▸ **AIM OF THE TASK**
Across the entries, count the lines that include "RouteEntry" and report only that number.

▸ **SOURCE INFORMATION**

-- ==== Sys2Proof/Machine/State.lean ====
section
/-! DEFINITION. The state of the ZB860 as plain data, its reasons to stop, and the state after power-on reset. -/

namespace Sys2Proof.Machine

/-! ### Enumerations (spec/11, Codes of the enumerated fields) -/

/-- R162. -/
inductive ServiceState where
  | standby | serving | draining | failsafe
  deriving DecidableEq, Repr

/-- R139. -/
inductive LinkState where
  | offline | syncing | active
  deriving DecidableEq, Repr

/-- The states of a track record (spec/02, Record states and waypoints). -/
inductive RecordState where
  | pending | routed | due | fired | carried
  deriving DecidableEq, Repr

/-- The refusal reasons of the acceptance test, in the order of R68's codes. -/
inductive RefusalReason where
  | notOpen | beyondEnd | cls | key | span | capacity | late | spacing
  deriving DecidableEq, Repr

/-- The carry reasons (spec/02, Record contents). -/
inductive CarryReason where
  | chainEnd | noChain | planCheck | clusterLimit | overlapLate | fireLate | paddleBusy | strokeMiss
  deriving DecidableEq, Repr

/-- The rack states (spec/04). -/
inductive RackState where
  | absent | opened | full | closing | swapReady
  deriving DecidableEq, Repr

/-- The paddle states (spec/05). -/
inductive PaddleState where
  | idle | stroke | recover | faulted
  deriving DecidableEq, Repr

/-- The lamp patterns (R107). -/
inductive Lamp where
  | off | slow | steady | fast
  deriving DecidableEq, Repr

/-- The kinds of plan check (R64, R65, R66). -/
inductive CheckKind where
  | walkLimit | pastEnd | doubleJump
  deriving DecidableEq, Repr

/-- The response statuses (R181). -/
inductive Status where
  | ok | clamped | badFrame | unknownRequest | range | notFound | tooLate | notStandby | noPlan | noRack | notHome | outletEnabled
  | paddleBusy
  deriving DecidableEq, Repr

/-- The outcomes of a retirement (spec/02, Retirement). -/
inductive RetireOutcome where
  | delivered | ended | withdrawn | lost
  deriving DecidableEq, Repr

/-! ### Filters, parameters, belt -/

/-- A sampled line with its filter: the accepted level (`none` in acquisition, R2), the level of the run being counted in acquisition, and
the count of samples (R1, R92, R96, R101, R112). -/
structure Filter where
  accepted : Option Bool
  run : Bool
  count : Nat
  deriving DecidableEq, Repr

/-- A filter in acquisition with no sample counted. -/
def Filter.acquiring : Filter := { accepted := none, run := false, count := 0 }

/-- The global parameters (spec/11), but for AUDIT_SEED, which is the audit sampler. -/
structure Params where
  msDiv : Nat
  encFilter : Nat
  encInvert : Bool
  window : Nat
  reverseAllow : Nat
  stallTime : Nat
  clearance : Nat
  q : Nat
  dEnd : Nat
  armMargin : Nat
  auditRate : Nat
  rackDebounce : Nat
  eyeFilter : Nat
  chuteBlockTime : Nat
  chuteClearTime : Nat
  airBudget : Nat
  missLimit : Nat
  syncTimeout : Nat
  linkSilence : Nat
  beaconPeriod : Nat
  creditMargin : Nat
  noticeAge : Nat
  deriving DecidableEq, Repr

/-- The Time Base's divider (R11). -/
structure TimeBase where
  divider : Nat
  deriving DecidableEq, Repr

/-- The Belt Position Unit (spec/01). -/
structure Bpu where
  encA : Filter
  encB : Filter
  position : Pos
  hwm : Pos
  reverseExcess : Bool
  errorLevel : Nat
  windowTimer : Nat
  windowCount : Int
  windowIllegal : Bool
  v : Nat
  stallTimer : Nat
  stallRaised : Bool
  deriving DecidableEq, Repr

/-! ### Track records -/

/-- A record's tag: slot and generation (R24). -/
structure Tag where
  slot : Slot
  gen : BitVec 4
  deriving DecidableEq, Repr

/-- A tag as a number: slot × 16 + generation (R24). -/
def Tag.toNat (t : Tag) : Nat := t.slot.val * 16 + t.gen.toNat

/-- The flags of a record (R27). -/
structure Flags where
  audit : Bool
  amended : Bool
  stampClamped : Bool
  rerouted : Bool
  deriving DecidableEq, Repr

/-- The cluster field: on the leader the member count, on a member the leader's tag. -/
inductive ClusterLink where
  | leader (count : Nat)
  | member (leader : Tag)
  deriving DecidableEq, Repr

/-- The route field (R26, R37). -/
structure Route where
  outlet : OutletNo
  entry : RouteIx
  firePoint : Pos
  units : Nat
  deriving DecidableEq, Repr

/-- A live track record (spec/02, Record contents), with its waypoint (R28). -/
structure Record where
  slot : Slot
  gen : BitVec 4
  number : Byte
  stamp : Pos
  length : Nat
  cls : ClassNo
  key : KeyNo
  state : RecordState
  flags : Flags
  cluster : Option ClusterLink
  route : Option Route
  lastRefusal : Option RefusalReason
  carry : Option CarryReason
  waypoint : Option Pos
  deriving DecidableEq, Repr

/-- The Track Controller: the live records in belt order (R31) and the slot generations (R23). -/
structure Tc where
  records : List Record
  gens : Vector (BitVec 4) 256
  deriving DecidableEq, Repr

/-! ### The routing plan -/

/-- A class entry; a head that is `none` is NONE. -/
structure ClassEntry where
  weight : Nat
  head : Option RouteIx
  auditEnable : Bool
  auditHead : Option RouteIx
  deriving DecidableEq, Repr

/-- A route entry (R57). -/
inductive RouteEntry where
  | stop
  | outlet (o : OutletNo) (chain : Bool)
  | jump (target : RouteIx) (chain : Bool)
  deriving DecidableEq, Repr

/-- A plan bank (R55). -/
structure Bank where
  classes : Vector ClassEntry 64
  routes : Vector RouteEntry 256
  deriving DecidableEq, Repr

/-- The recorded plan check (R66). -/
structure PlanCheck where
  cls : ClassNo
  entry : RouteIx
  kind : CheckKind
  deriving DecidableEq, Repr

/-- The Route Decider (spec/03). `active` is the active-bank indicator: set is bank 1. -/
structure Rd where
  bank0 : Bank
  bank1 : Bank
  active : Bool
  planValid : Bool
  planStatus : Option PlanCheck
  sampler : BitVec 12
  deriving DecidableEq, Repr

/-! ### Outlets -/

/-- The parameter fields of an outlet (R86). -/
structure OutletFields where
  position : Nat
  latency : Nat
  trim : Int
  strokeTime : Nat
  recoverTime : Nat
  homeTimeout : Nat
  confirmWindow : Nat
  maxSpan : Nat
  lateTolerance : Nat
  capacity : Nat
  warnLevel : Nat
  acceptMask : BitVec 64
  level : Nat
  holdOnBlock : Bool
  deriving DecidableEq, Repr

/-- The latest fire point and the cluster that set it, named by its leader's tag (R76, R77). -/
structure Latest where
  point : Pos
  owner : Tag
  deriving DecidableEq, Repr

/-- A waiting fire request (spec/05, Fire requests). -/
inductive Request where
  | deadline (members : List Tag) (lateLimit : Pos) (units : Nat)
  | test
  deriving DecidableEq, Repr

/-- A stroke set: its records in belt order and its units (R126). -/
structure StrokeSet where
  members : List Tag
  units : Nat
  deriving DecidableEq, Repr

/-- An outlet station: its record in the Outlet Controller (spec/04) and its paddle sequencer (spec/05). -/
structure Outlet where
  fields : OutletFields
  enabled : Bool
  rack : RackState
  rackKey : Option KeyNo
  fill : Nat
  committed : Nat
  latest : Option Latest
  blocked : Bool
  missRun : Nat
  rackFilter : Filter
  eyeFilter : Filter
  blockTimer : Nat
  clearTimer : Nat
  buttonFilter : Filter
  paddle : PaddleState
  homeFilter : Filter
  strokeTimer : Nat
  recoverTimer : Nat
  strokeFigure : Nat
  recoverFigure : Nat
  homeFigure : Nat
  request : Option Request
  strokeSet : Option StrokeSet
  confirmTimer : Nat
  windowFigure : Nat
  deriving DecidableEq, Repr

/-- What the Outlet Controller holds for all outlets: the lamp cycle (R107). -/
structure Oc where
  lampCycle : Nat
  deriving DecidableEq, Repr

/-- The Air Arbiter (R122). -/
structure Aa where
  slotsInUse : Nat
  deriving DecidableEq, Repr

/-! ### Intake link -/

/-- The frame assembler with the bytes gathered so far (R137). -/
inductive Assembler where
  | hunt
  | type
  | length (type : Byte)
  | payload (type : Byte) (left : Nat) (got : List Byte)
  | check (type : Byte) (got : List Byte)
  deriving DecidableEq, Repr

/-- The receive line (R134): idle, or a byte in progress with the data bits taken since its start bit, the first taken first. -/
inductive RxLine where
  | idle
  | byte (bits : List Bool)
  deriving DecidableEq, Repr

/-- The beacon transmitter (R147): the beacon being sent and the one that waits. -/
inductive Transmitter where
  | idle
  | sending (now : List Byte) (waiting : Option (List Byte))
  deriving DecidableEq, Repr

/-- The Intake Link Controller (spec/06). -/
structure Ilc where
  link : LinkState
  rx : RxLine
  assembler : Assembler
  badRun : Nat
  silence : Nat
  syncTimer : Nat
  syncFrames : Nat
  beaconTimer : Nat
  tx : Transmitter
  e : Byte
  l : Byte
  deriving DecidableEq, Repr

/-! ### Supervisor port, tallies, pins -/

/-- A response: its status and its data bytes (R181). -/
structure Response where
  status : Status
  data : List Byte
  deriving DecidableEq, Repr

/-- The Supervisor Port (spec/08). `miso` holds the bytes the last transaction drove on SP_MISO; every byte beyond them is all ones. -/
structure Sp where
  requestBuffer : List Byte
  response : Option Response
  ready : Bool
  resetHold : Bool
  miso : List Byte
  deriving DecidableEq, Repr

/-- The five tallies of a key (R196). -/
structure KeyTally where
  delivered : Nat
  ended : Nat
  withdrawn : Nat
  lost : Nat
  racks : Nat
  deriving DecidableEq, Repr

/-- The seven tallies of an outlet (R197). -/
structure OutletTally where
  items : Nat
  units : Nat
  strokes : Nat
  misses : Nat
  abandoned : Nat
  strays : Nat
  racks : Nat
  deriving DecidableEq, Repr

/-- The ten device tallies (R198). -/
structure DeviceTally where
  badFrames : Nat
  outOfOrder : Nat
  overruns : Nat
  refused : Nat
  stale : Nat
  gapTotal : Nat
  unmatched : Nat
  planChecks : Nat
  trackLosses : Nat
  encoderFaults : Nat
  deriving DecidableEq, Repr

/-- The Tally and Attention Unit (spec/09). Bits 0 to 7 of an attention byte are RACK, OUTLET, BELT, LINK, INTAKE, PRESSURE, PLAN, FAILSAFE;
in the line map a clear bit is A and a set bit is B (spec/11). -/
structure Tau where
  keys : Vector KeyTally 16
  outlets : Vector OutletTally 16
  device : DeviceTally
  latches : BitVec 8
  enables : BitVec 8
  lineMap : BitVec 8
  deriving DecidableEq, Repr

/-- The input pins as last sampled (spec/11, Signals). -/
structure Pins where
  encA : Bool
  encB : Bool
  lines : LineSample
  deriving DecidableEq, Repr

/-- An event that a millisecond tick brings about and that is a step of its own (log 2). -/
inductive Event where
  | windowExpiry
  | stall
  | homeLevel (o : OutletNo)
  | rackArrival (o : OutletNo)
  | rackRemoval (o : OutletNo)
  | swapPress (o : OutletNo)
  | passage (o : OutletNo)
  | strokeEnd (o : OutletNo)
  | recoveryEnd (o : OutletNo)
  | homeTimeout (o : OutletNo)
  | confirmExpiry (o : OutletNo)
  | chuteBlocked (o : OutletNo)
  | chuteClear (o : OutletNo)
  | syncTimeout
  | linkSilence
  | beacon
  deriving DecidableEq, Repr

/-! ### The state -/

/-- The state of the ZB860. `due` and `freeNext` are the model's own (log 2, log 17); `pending` is the queue of waiting commands. -/
structure State where
  params : Params
  time : TimeBase
  bpu : Bpu
  tc : Tc
  rd : Rd
  oc : Oc
  outlets : Vector Outlet 16
  aa : Aa
  ilc : Ilc
  sp : Sp
  service : ServiceState
  tau : Tau
  pins : Pins
  due : List Event
  freeNext : Nat
  pending : List Instr
  deriving DecidableEq, Repr

/-- Why the block stops with a fault. -/
inductive Fault where
  /-- Raised by a notice that has passed every check while no slot is FREE (R156: "A FREE slot is there for every notice that reaches this
  step"). Safe: no run from reset reaches it (R148), and the spec gives it no effect (log 12). -/
  | noFreeSlot
  deriving DecidableEq, Repr

/-- Why a command has no meaning. -/
inductive Refusal where
  /-- Raised by `exec` for a command that has no meaning yet; no command is such. Safe. -/
  | notModelled (mnemonic : String)
  deriving DecidableEq, Repr

/-! ### Reset -/

/-- The reset values of the global parameters (spec/11). -/
def Params.reset : Params where
  msDiv := 25000
  encFilter := 3
  encInvert := false
  window := 50
  reverseAllow := 400
  stallTime := 2000
  clearance := 20
  q := 4000
  dEnd := 40000
  armMargin := 64
  auditRate := 6
  rackDebounce := 200
  eyeFilter := 3
  chuteBlockTime := 1500
  chuteClearTime := 1000
  airBudget := 4
  missLimit := 3
  syncTimeout := 200
  linkSilence := 40
  beaconPeriod := 5
  creditMargin := 4
  noticeAge := 6000

/-- R21. -/
def Bpu.reset : Bpu where
  encA := .acquiring
  encB := .acquiring
  position := 0
  hwm := 0
  reverseExcess := false
  errorLevel := 0
  windowTimer := 0
  windowCount := 0
  windowIllegal := false
  v := 0
  stallTimer := 0
  stallRaised := false

/-- R84. -/
def Bank.reset : Bank where
  classes := Vector.replicate 64 { weight := 1, head := none, auditEnable := false, auditHead := none }
  routes := Vector.replicate 256 .stop

/-- R84. -/
def Rd.reset : Rd where
  bank0 := .reset
  bank1 := .reset
  active := false
  planValid := false
  planStatus := none
  sampler := 0x9C5

/-- R86. -/
def OutletFields.reset : OutletFields where
  position := 0
  latency := 40
  trim := 0
  strokeTime := 80
  recoverTime := 60
  homeTimeout := 250
  confirmWindow := 400
  maxSpan := 1600
  lateTolerance := 24
  capacity := 60
  warnLevel := 0
  acceptMask := 0
  level := 8
  holdOnBlock := false

/-- R111, R131. -/
def Outlet.reset : Outlet where
  fields := .reset
  enabled := false
  rack := .absent
  rackKey := none
  fill := 0
  committed := 0
  latest := none
  blocked := false
  missRun := 0
  rackFilter := { accepted := some false, run := false, count := 0 }
  eyeFilter := .acquiring
  blockTimer := 0
  clearTimer := 0
  buttonFilter := .acquiring
  paddle := .idle
  homeFilter := .acquiring
  strokeTimer := 0
  recoverTimer := 0
  strokeFigure := 0
  recoverFigure := 0
  homeFigure := 0
  request := none
  strokeSet := none
  confirmTimer := 0
  windowFigure := 0

/-- R160. -/
def Ilc.reset : Ilc where
  link := .offline
  rx := .idle
  assembler := .hunt
  badRun := 0
  silence := 0
  syncTimer := 0
  syncFrames := 0
  beaconTimer := 0
  tx := .idle
  e := 0
  l := 0

/-- R180. -/
def Sp.reset : Sp where
  requestBuffer := []
  response := none
  ready := false
  resetHold := false
  miso := []

/-- Tallies of 0 (R199). -/
def KeyTally.zero : KeyTally := { delivered := 0, ended := 0, withdrawn := 0, lost := 0, racks := 0 }

/-- Tallies of 0 (R199). -/
def OutletTally.zero : OutletTally :=
  { items := 0, units := 0, strokes := 0, misses := 0, abandoned := 0, strays := 0, racks := 0 }

/-- Tallies of 0 (R199). -/
def DeviceTally.zero : DeviceTally :=
  { badFrames := 0, outOfOrder := 0, overruns := 0, refused := 0, stale := 0, gapTotal := 0, unmatched := 0, planChecks := 0,
    trackLosses := 0, encoderFaults := 0 }

/-- R199, R204. -/
def Tau.reset : Tau where
  keys := Vector.replicate 16 .zero
  outlets := Vector.replicate 16 .zero
  device := .zero
  latches := 0
  enables := 0
  lineMap := 0

/-- Every line low (log 15). -/
def LineSample.low : LineSample :=
  { driveOn := false, home := 0, eye := 0, rack := 0, swap := 0, keys := Vector.replicate 16 0 }

/-- The block right after power-on reset (R21, R53, R84, R111, R131, R160, R162, R180, R199, R204), SP_CS_N released. -/
def State.reset : State where
  params := .reset
  time := { divider := 0 }
  bpu := .reset
  tc := { records := [], gens := Vector.replicate 256 0 }
  rd := .reset
  oc := { lampCycle := 0 }
  outlets := Vector.replicate 16 .reset
  aa := { slotsInUse := 0 }
  ilc := .reset
  sp := .reset
  service := .standby
  tau := .reset
  pins := { encA := false, encB := false, lines := LineSample.low }
  due := []
  freeNext := 0
  pending := []

end Sys2Proof.Machine
end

▸ **EXERCISE RESULT**
2